READ ALSO: Reader question: Will my children get an Italian passport if born in Italy?

Bolsonaro’s paternal great-grandfather, Vittorio Bolzonaro, moved to Brazil from Anguillara Veneta, Veneto in the late 1880s or early 1890s at the very latest.

Other than that, the issue of Italian citizenship is dependent on one remaining condition, namely that no Italian national along the line of descent formally renounced their Italian citizenship prior to the birth of their descendant. 

Italy's foreign minister Antonio Tajani

Italy’s foreign minister Antonio Tajani has recently confirmed that no request for Italian citizenship has been made yet by Bolsonaro. Photo by Daniel MIHAILESCU / AFP

There’s no way to know whether this requirement is actually met in Bolsonaro’s case, though, if it were, his path to acquiring Italian citizenship would be pretty clear. 

As with all things Italian, the process of getting an Italian citizenship application approved is usually very lengthy (taking over three years in most cases). However, there is a ‘fast-track’ option which, while requiring the applicant to relocate to Italy and become a legal resident, cuts overall processing times to around one year. 

So, should Bolsonaro ultimately go for the fast-track route – and provided that he applied immediately and all his documents (including birth, death and marriage certificates of all his relevant ancestors) were in order – the earliest he could become an Italian citizen would be at some point in 2024. 
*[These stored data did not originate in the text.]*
-- ==== Sys2Proof/Tests/Slice0.lean ====
section
/-! SUPPORT. Tests of the model, expected results from the spec's own tables and examples, and concrete states that meet the
hypotheses of every statement. -/
namespace Sys2Proof.Tests
set_option Elab.async false
open Sys2Proof Sys2Proof.Machine

/-! ## Small states -/

/-- R29: WIN0 gives VA 0x10_0000 to 0x2F_FFFF the same offset in the space of agent 0, with every permission. -/
def tWin : Vector W64 24 := ((Vector.replicate 24 0).set 0 0x100000).set 1 0x2F001F
/-- R34: a valid 64 KiB entry with PRD, PWR and PEX whose frame is its page number. -/
def tLeaf (n : Nat) : W64 := BitVec.ofNat 64 (2 ^ 63 + 2 ^ 57 + 2 ^ 56 + 2 ^ 55 + n * 2 ^ 16)
def tInfo : TaskInfo := ⟨⟨0x100000, 0, 0, 0, 0x3F000128, 0, 0, 0⟩, false, 0, 0, 0, 0, none, none, none, 0, 0, none⟩

/-- A task that runs on a core whose first two granules are its region, with one window and two pages of the own die. -/
def tRun : State :=
  (State.reset.upCore fun c => { c with
    run := .running, task := some tInfo, pcq := ⟨0x100000, 0x100004, 0x100008, 0, none, none, none⟩
    sys := { c.sys with win := tWin, spw := c.sys.spw.set 0 0x8000000000000002, mentry := 0x4000 } }).upDie fun d => { d with
      xlate := { d.xlate with buffer := [(0x10, tLeaf 0x10), (0x20, tLeaf 0x20)] } }
/-- The same core at monitor level. -/
def tMon : State := tRun.upCore fun c => { c with mon := true, mstream := ⟨0x4000, 0x4004, 0x4008, 0, none, none, none⟩ }
/-- The home slices hold the first lines of the page of data. -/
def tLines (s : State) : State := upCoh (fun c => { c with home := (List.range 16).map fun i =>
  ⟨BitVec.ofNat 50 (0x8000 + i), 0, false, false, none⟩ }) s
/-- A guard that is true, and one that is false. -/
def gT : Guard := ⟨false, 0⟩
def gF : Guard := ⟨true, 0⟩

theorem wit_settled : Settled tRun ∧ Settled tMon := ⟨⟨rfl, rfl, rfl, rfl, rfl, rfl, rfl⟩, ⟨rfl, rfl, rfl, rfl, rfl, rfl, rfl⟩⟩

/-! ## Well-formedness: one ill-formed term for each check -/

def tMMem (w : BitVec 2) : MMem := ⟨.m0, gT, 1, 2, w, .short 0⟩
def tMIdx (w e ord : BitVec 2) (sc : BitVec 3) : MIdx := ⟨.m0, gT, 1, 2, w, e, ord, sc, 3⟩
def tMOrd (w ord : BitVec 2) (sc : BitVec 3) (reg : BitVec 6) : MOrd := ⟨.m0, gT, 1, 2, w, 0, ord, sc, reg⟩
def tVBin (t : VT) : VBin := ⟨.v0, ⟨false, 0⟩, 1, 2, .reg 3, .w256, t⟩
def tVUn (t : VT) : VUn := ⟨.v0, ⟨false, 0⟩, 1, 2, .w256, t⟩
def tVCmp (p : BitVec 4) (t : VT) : VCmp := ⟨.v0, ⟨false, 0⟩, p, 2, .reg 3, .w256, t⟩
def tFUn (t : VT) : FUn := ⟨.west, ⟨false, 0⟩, 1, 2, .w256, t⟩

theorem test_wf_nop : (Instr.nop 12).wf = false ∧ (Instr.nop 11).wf = true := by decide
theorem test_wf_predicates : (Instr.cmpeq ⟨.s0, gT, 0, 1, .imm 1⟩).wf = false ∧ (Instr.cmpeq ⟨.s0, gT, 16, 1, .imm 1⟩).wf = false
    ∧ (Instr.cmpeq ⟨.s0, gT, 17, 1, .imm 1⟩).wf = true ∧ (Instr.pand ⟨.s0, gT, 16, 1, 2⟩).wf = false
    ∧ (Instr.pset ⟨.s0, gT, 0, 1, 2⟩).wf = false ∧ (Instr.fcmplt ⟨.s0, gT, 0, 1, .reg 1, false⟩).wf = false := by decide
theorem test_wf_system : (Instr.mfs ⟨.s0, gT, 1, 0x009⟩).wf = false ∧ (Instr.mts ⟨.s0, gT, 1, 0x016⟩).wf = false
    ∧ (Instr.mfs ⟨.s0, gT, 1, 0x069⟩).wf = true := by decide
theorem test_wf_vector_types : (Instr.vmulh (tVBin .f32)).wf = false ∧ (Instr.vclz (tVUn .bf16)).wf = false
    ∧ (Instr.vplane (tVUn .i32)).wf = false ∧ (Instr.vplane (tVUn .i16)).wf = true ∧ (Instr.vcmpltn (tVCmp 1 .f16)).wf = false
    ∧ (Instr.vcmpun (tVCmp 1 .i8)).wf = false ∧ (Instr.vcmpeq (tVCmp 0 .i8)).wf = false
    ∧ (Instr.vscale ⟨.v0, ⟨false, 0⟩, 1, 2, 3, .w256, .i32⟩).wf = false
    ∧ (Instr.viota ⟨.v0, ⟨false, 0⟩, 1, .w256, .f32, none⟩).wf = false := by decide
theorem test_wf_vector_counts : (Instr.vslideup ⟨.v0, ⟨false, 0⟩, 1, 2, 3, .w256, .i32, 9⟩).wf = false
    ∧ (Instr.vslideup ⟨.v0, ⟨false, 0⟩, 1, 2, 3, .w256, .i32, 8⟩).wf = true
    ∧ (Instr.vextract ⟨.v0, ⟨false, 0⟩, 2, .w256, .i32, 1, false, 8⟩).wf = false
    ∧ (Instr.vcvtq ⟨.v0, ⟨false, 0⟩, 1, 2, 3, .w256, .i16, 1, false⟩).wf = false
    ∧ (Instr.vcvtq ⟨.v0, ⟨false, 0⟩, 1, 2, 3, .w256, .i8, 0, false⟩).wf = false := by decide
theorem test_wf_special : (Instr.vexp (tFUn .e4m3)).wf = false ∧ (Instr.vexp (tFUn .bf16)).wf = true := by decide
theorem test_wf_memory : (Instr.ldv (tMMem 3)).wf = false ∧ (Instr.pref (tMMem 2)).wf = false ∧ (Instr.resid (tMMem 3)).wf = false
    ∧ (Instr.ldvx (tMIdx 0 0 1 0)).wf = false ∧ (Instr.ldvx (tMIdx 0 0 0 1)).wf = false ∧ (Instr.vaor (tMIdx 0 0 0 5)).wf = false
    ∧ (Instr.vaadd (tMIdx 0 1 0 0)).wf = false ∧ (Instr.vaadd (tMIdx 0 2 0 0)).wf = true
    ∧ (Instr.drain ⟨.m0, gT, 5⟩).wf = false := by decide
theorem test_wf_ordered : (Instr.lda (tMOrd 3 0 0 0)).wf = false ∧ (Instr.lda (tMOrd 3 1 0 1)).wf = false
    ∧ (Instr.lda (tMOrd 3 1 4 0)).wf = true ∧ (Instr.stl (tMOrd 3 1 0 0)).wf = false ∧ (Instr.aadd (tMOrd 3 0 6 5)).wf = false
    ∧ (Instr.acas (tMOrd 3 0 0 5)).wf = false ∧ (Instr.afadd (tMOrd 3 0 0 5)).wf = false := by decide
theorem test_wf_engines : (Instr.mconv ⟨gT, 0, 1, true, 0, true, false, false⟩).wf = false
    ∧ (Instr.lsw ⟨gT, 1, 12, 0⟩).wf = false ∧ (Instr.lsw ⟨gT, 1, 11, 0⟩).wf = true := by decide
READ ALSO: What’s the difference between Italian residency and citizenship?

This is of course all purely hypothetical at present, especially as Italy’s foreign minister Antonio Tajani confirmed on Wednesday that Bolsonaro hasn’t (yet) submitted a request for Italian citizenship. 

But the mere prospect of Brazil’s former president applying for citizenship has caused a stir within the Italian political landscape – several left-wing forces have already asked that the request be immediately rejected should it ever come through.
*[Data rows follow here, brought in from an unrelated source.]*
-- ==== Sys2Proof/Machine/Hex.lean ====
section
/-! DEFINITION. The structural bytes of the wire format and the hex-digit primitives of 00_scope.md section 6.3,
which 30_encoding.md rules R55 to R58 give force. The code points are the ASCII standard's (log entry 14). -/

namespace Sys2Proof.Machine

/-- `'t'`, the data-frame marker (R51); matched exactly, `'T'` is not a marker (R58). -/
def dataMarker : Byte := 0x74#8

/-- `'r'`, the remote-frame marker (R52); noise to DECODE. -/
def remoteMarker : Byte := 0x72#8

/-- `'\r'`, the byte that ends a frame (R51). -/
def terminator : Byte := 0x0D#8

/-- `ishex` (R55): one of the 22 bytes '0' to '9', 'A' to 'F', 'a' to 'f'. -/
def isHex (b : Byte) : Bool :=
  decide (0x30 ≤ b.toNat ∧ b.toNat ≤ 0x39) || decide (0x41 ≤ b.toNat ∧ b.toNat ≤ 0x46)
    || decide (0x61 ≤ b.toNat ∧ b.toNat ≤ 0x66)

/-- `hexval` (R56). The spec defines it on hex digits only and no rule asks it of another byte; the last branch
therefore serves the lower-case letters. -/
def hexVal (b : Byte) : Nat :=
  if b.toNat ≤ 0x39 then b.toNat - 0x30
  else if b.toNat ≤ 0x46 then b.toNat - 0x41 + 10
  else b.toNat - 0x61 + 10

/-- `hexchar` (R57): the upper-case digit ENCODE emits for a value 0 to 15. -/
def hexChar (v : Nat) : Byte :=
  if v ≤ 9 then BitVec.ofNat 8 (0x30 + v) else BitVec.ofNat 8 (0x41 + v - 10)

/-- The byte of a wire digit: `hexChar` of its value, or the lower-case letter of the same value (R56). -/
def digitByte (d : HexDigit) : Byte :=
  if d.lower then BitVec.ofNat 8 (0x61 + d.value.toNat - 10) else hexChar d.value.toNat

/-- The wire digit a byte is, if it is a hex digit (R55, R56). -/
def digitOfByte (b : Byte) : Option HexDigit :=
  if isHex b then
    some { value := BitVec.ofNat 4 (hexVal b), lower := decide (0x61 ≤ b.toNat) }
  else none

/-- The digit in the case ENCODE emits (R57). -/
def upperDigit (v : Nat) : HexDigit := { value := BitVec.ofNat 4 v, lower := false }

/-- A byte with every lower-case hex letter replaced by its upper-case form (the correspondence of R56 and R141). -/
def upperHex (b : Byte) : Byte :=
  if 0x61 ≤ b.toNat ∧ b.toNat ≤ 0x66 then BitVec.ofNat 8 (b.toNat - 0x20) else b

end Sys2Proof.Machine
end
Brazil's former president Jair Bolsonaro in Italy

Bolsonaro already has honorary Italian citizenship, which was granted by the small town of Anguillara Veneta in 2021. Photo by Piero CRUCIATTI / AFP

Some Italian social media users also highlighted the fact that it’s relatively difficult for children born in Italy to foreign parents to obtain Italian citizenship.

“Before (possibly) giving Italian citizenship to the Bolsonaro family you must give it to all children born and living in Italy who wish to be Italian citizens,” said one.

The former president already has honorary Italian citizenship, granted by Anguillara Veneta, the small town Bolsonaro’s great-grandfather originally emigrated from. However, the town’s mayor is now under increasing pressure to revoke it.

Making Bolsonaro an honorary citizen was a “grave error then” but failing to revoke the award after Sunday’s events would be nothing short of “incomprehensible”, stated Veneto regional councillors Vanessa Camani and Andrea Zanoni, both with the Democratic Party.

As for the Italian government, PM Giorgia Meloni took to Twitter on Sunday to condemn the insurrection in Brasilia. However, neither she nor any other member of her cabinet have so far taken a stance on Bolsonaro’s contentious citizenship issue.

Also, at the time of writing, no member of the League, which largely supported Bolsonaro during his tenure as president and praised him as the “pride of Veneto” in October 2018, has spoken out on the topic.

Whether it’s just a bad bout of forgetfulness or deliberate reticence, the silence is deafening.